» BRIEF
"rfl, rfl, rfl, rfl, rfl, rfl, rfl, rfl, rfl, fun" appears in one line of the records below. Output that line and each one after it, exactly, through the last line.

Stored items:
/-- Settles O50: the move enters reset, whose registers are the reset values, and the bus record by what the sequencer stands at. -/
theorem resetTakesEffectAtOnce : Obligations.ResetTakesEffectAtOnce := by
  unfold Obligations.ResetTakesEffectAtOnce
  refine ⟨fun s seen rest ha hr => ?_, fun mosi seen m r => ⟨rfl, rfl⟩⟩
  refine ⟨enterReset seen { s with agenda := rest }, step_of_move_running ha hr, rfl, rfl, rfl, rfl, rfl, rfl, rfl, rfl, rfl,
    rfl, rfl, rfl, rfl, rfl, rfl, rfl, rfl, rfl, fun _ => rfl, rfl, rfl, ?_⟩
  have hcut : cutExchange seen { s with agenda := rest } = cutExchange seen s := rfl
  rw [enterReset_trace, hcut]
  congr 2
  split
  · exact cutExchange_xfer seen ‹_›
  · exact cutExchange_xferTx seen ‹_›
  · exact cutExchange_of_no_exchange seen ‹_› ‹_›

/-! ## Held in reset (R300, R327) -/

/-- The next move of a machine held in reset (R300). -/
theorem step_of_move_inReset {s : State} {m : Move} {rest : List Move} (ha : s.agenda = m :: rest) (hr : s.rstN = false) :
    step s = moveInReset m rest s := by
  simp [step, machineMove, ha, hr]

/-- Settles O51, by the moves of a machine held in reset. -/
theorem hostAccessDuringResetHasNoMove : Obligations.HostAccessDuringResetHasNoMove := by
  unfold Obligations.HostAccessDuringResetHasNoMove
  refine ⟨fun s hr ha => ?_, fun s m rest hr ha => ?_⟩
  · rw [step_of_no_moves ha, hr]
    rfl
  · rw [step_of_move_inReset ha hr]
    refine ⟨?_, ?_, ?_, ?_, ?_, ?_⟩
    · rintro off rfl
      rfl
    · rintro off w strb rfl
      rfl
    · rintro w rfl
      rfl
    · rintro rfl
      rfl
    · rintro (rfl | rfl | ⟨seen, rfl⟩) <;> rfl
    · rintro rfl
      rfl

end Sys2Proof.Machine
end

» ANSWER TO THIS PROBLEM
    rfl, rfl, rfl, rfl, rfl, rfl, rfl, rfl, rfl, fun _ => rfl, rfl, rfl, ?_⟩
  have hcut : cutExchange seen { s with agenda := rest } = cutExchange seen s := rfl
  rw [enterReset_trace, hcut]
  congr 2
  split
  · exact cutExchange_xfer seen ‹_›
  · exact cutExchange_xferTx seen ‹_›
  · exact cutExchange_of_no_exchange seen ‹_› ‹_›

/-! ## Held in reset (R300, R327) -/

/-- The next move of a machine held in reset (R300). -/
theorem step_of_move_inReset {s : State} {m : Move} {rest : List Move} (ha : s.agenda = m :: rest) (hr : s.rstN = false) :
    step s = moveInReset m rest s := by
  simp [step, machineMove, ha, hr]

/-- Settles O51, by the moves of a machine held in reset. -/
theorem hostAccessDuringResetHasNoMove : Obligations.HostAccessDuringResetHasNoMove := by
  unfold Obligations.HostAccessDuringResetHasNoMove
  refine ⟨fun s hr ha => ?_, fun s m rest hr ha => ?_⟩
  · rw [step_of_no_moves ha, hr]
    rfl
  · rw [step_of_move_inReset ha hr]
    refine ⟨?_, ?_, ?_, ?_, ?_, ?_⟩
    · rintro off rfl
      rfl
    · rintro off w strb rfl
      rfl
    · rintro w rfl
      rfl
    · rintro rfl
      rfl
    · rintro (rfl | rfl | ⟨seen, rfl⟩) <;> rfl
    · rintro rfl
      rfl

end Sys2Proof.Machine
end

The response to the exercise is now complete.